Onus on India to share details: Pakistan

Updated - November 17, 2021 02:13 am IST

Published - August 06, 2015 02:56 am IST - NEW DELHI:

Security personnel check the body of a slain terrorist on the Jammu-Srinagar highway near Udhampur on Wednesday.

Security personnel check the body of a slain terrorist on the Jammu-Srinagar highway near Udhampur on Wednesday.

India should share information about the captured Udhampur terrorist, Pakistan government sources told The Hindu . “If a terrorist has been arrested by the Indian authorities, who as per media reports is claiming to be a Pakistani, the onus is on India to share details with us after interrogating him,” said Islamabad sources.

Officials said they had not been contacted by the Indian government on the attack, but had followed the capture of Mohammad Naved, the suspected Lashkar-e-Taiba operative on TV channels.

They said India was yet to share details of the attackers involved in the Gurdaspur incident last week. “India is also shying away from disclosing the identities of the Gurdaspur attack perpetrators,” one source told The Hindu .

Spotlight on talks

The Udhampur attack has put the spotlight once again on whether it would impact talks between National Security Advisers Sartaj Aziz and Ajit Doval that had been agreed to during the Prime Minister’s summit at Ufa.

India had proposed August 23-24 for the talks to be held in Delhi to discuss “all issues related to terrorism”. However, Pakistan is yet to confirm the dates. “We are watching the events very closely, and are yet to decide if that is the best time to meet,” one official said.

For India too, the attacks now pose a dilemma. On the one hand, with clear evidence that both the Gurdaspur attackers and the Udhampur terrorists originated from Pakistan, the government will have substantive proof to hand over, including GPS data, “Made in Pakistan” glove labels, as well as the testimony of the terrorist caught after the ambush. With this, Mr. Aziz can expect a firm demand from India to take action against the Lashkar-e-Taiba, which India believes is behind the attacks.

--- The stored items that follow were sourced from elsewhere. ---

-- ==== Sys2Proof/Tests/Slice0.lean ====
section
/-!
SUPPORT. Tests on fixed values. Every expected value is the spec's own (spec/95_test_vectors.md and the worked
examples), and every test runs at most one step. After them, a witness for the hypotheses of each statement that has
some.
-/

namespace Sys2Proof.Tests

open Sys2Proof.Machine

/-- A small state of the engine: `(c0, c1, cnt; nred)`. -/
def st (c0 c1 : Acc) (cnt : Fin 360) (nred : Nat) : State :=
  { c0 := c0, c1 := c1, cnt := cnt, nred := nred, res := none, input := [] }

/-- The registers and the response after an outcome. -/
def seen : Host.Outcome State Fault Refusal → Option (Acc × Acc × Nat × Nat × Option Result)
  | .next t => some (t.c0, t.c1, t.cnt.val, t.nred, t.res)
  | .fault _ => none
  | .refused _ => none

/-- One step on which the word `w` is driven. -/
def onWord (w : CmdWord) (s : State) : Option (Acc × Acc × Nat × Nat × Option Result) :=
  seen (step (s.load [wordInput w]))

/-! ### Well-formedness: one ill-formed term for each check (R68, R69) -/

theorem test_wf_refuses_push_out_of_range : (SrcCommand.push 0x100000000).wf = false := by decide
theorem test_wf_takes_push_at_bound : (SrcCommand.push 0xFFFFFFFF).wf = true := by decide
theorem test_wf_refuses_pushb_out_of_range : (SrcCommand.pushb 256).wf = false := by decide
theorem test_wf_refuses_pusht_out_of_range : (SrcCommand.pusht 256).wf = false := by decide
theorem test_wf_refuses_checksum_element : (SrcCommand.checksum [1, 0x100000000]).wf = false := by decide
theorem test_wf_refuses_checksum_bytes_element : (SrcCommand.checksumBytes [255, 256]).wf = false := by decide

/-! ### Decoding: words written out bit by bit from R63 -/

/-- `00 xxxx…`: V12's last row, ignored bits set. -/
theorem test_decode_clr : decode 0b00_11011110101011011011111011101111#34 = .clr := by decide
/-- `01 eeee…`: PUSH 0x80000001. -/
theorem test_decode_push : decode 0b01_10000000000000000000000000000001#34 = .push 0x80000001#32 := by decide
/-- `10 xxxx… bbbbbbbb`: V15's last row, ignored bits set. -/
theorem test_decode_pushb : decode 0b10_11111111111111111111111110000000#34 = .pushb 0x80#8 := by decide
/-- `11 xxxx…`: V16 row 9, ignored bits set. -/
theorem test_decode_fin : decode 0b11_11011110101011011011111011101111#34 = .fin := by decide
/-- The canonical words of R63. -/
theorem test_encode_canonical :
    [encode .clr, encode (.push 3#32), encode (.pushb 0x68#8), encode .fin] =
      [0x000000000#34, 0x100000003#34, 0x200000068#34, 0x300000000#34] := by decide

/-! ### The commands, one step each -/

/-- V12, row 2. -/
theorem test_clr : onWord 0x000000000#34 (st 1160 7496 12 0) = some (0, 0, 0, 0, none) := by decide
/-- V12, row 3: the ghost count goes to 0, not up. -/
theorem test_clr_after_fin : onWord 0x000000000#34 (st 10 20 0 1) = some (0, 0, 0, 0, none) := by decide
/-- V13, row 2: `c1` adds the NEW `c0`. -/
theorem test_push_adds_new_sum : onWord 0x100000003#34 (st 3 4 2 0) = some (6, 10, 3, 0, none) := by decide
/-- V23: the 360th element, from the greatest sums. -/
theorem test_push_last_of_block :
    onWord 0x1FFFFFFFF#34 (st 0x167FFFFFE97 0xFDD3FFFF00C4 359 1) = some (0xFFFFFFFE, 0xFFFFFE96, 0, 2, none) := by
  decide
/-- V15: 0xFF is 255, not -1. -/
theorem test_pushb_zero_extends : onWord 0x2000000FF#34 (st 0 0 0 0) = some (255, 255, 1, 0, none) := by decide
/-- V15, last row: the ignored bits are not absorbed. -/
theorem test_pushb_ignores_high_data : onWord 0x2FFFFFF80#34 (st 0 0 0 0) = some (128, 128, 1, 0, none) := by decide
/-- V16, row 10: both accumulators really reduce. -/
theorem test_fin_reduces_open_block :
    onWord 0x300000000#34 (st 0x1FFFFFE95 0x2FFFF00C0 1 1) =
      some (0xFFFFFE96, 0xFFFF00C2, 0, 2, some 0xFFFF00C2FFFFFE96#64) := by decide
/-- V16, row 7: no second reduction after a full block. -/
theorem test_fin_closed_block :
    onWord 0x300000000#34 (st 360 64980 0 1) = some (360, 64980, 0, 1, some 0x0000FDD400000168#64) := by decide
/-- V11, row 3. -/
theorem test_idle :
    seen (step ((st 0x166FFFFFE99 0xFC6BFFFF0394 359 0).load [idleInput])) =
      some (0x166FFFFFE99, 0xFC6BFFFF0394, 359, 0, none) := by decide
/-- V26, row 2: a PUSH together with reset is not executed. -/
theorem test_reset_with_push :
    seen (step ((st 1160 7496 12 0).load [{ reset := true, cmd := some 0x100000005#34 }])) = some (0, 0, 0, 0, none) := by
  decide
/-- V26, row 3. -/
theorem test_first_command_after_reset :
    seen (step (State.reset.withFetchWord 40 0x300000000)) = some (0, 0, 0, 0, some 0#64) := by decide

On the other hand, say officials, any tough words against Pakistan at this stage could derail the “Ufa process” and, as a result, the gains the government believes it made during the PM’s talks, especially with regard to the absence of J&K mention, could be lost.

For the moment, the government has steered clear of blaming the Pakistan government for the attacks, or pointing to any direct link of the Udhampur and Gurdaspur attacks to Islamabad. Prime Minister Modi has also chosen to make no statement or tweet on the attacks.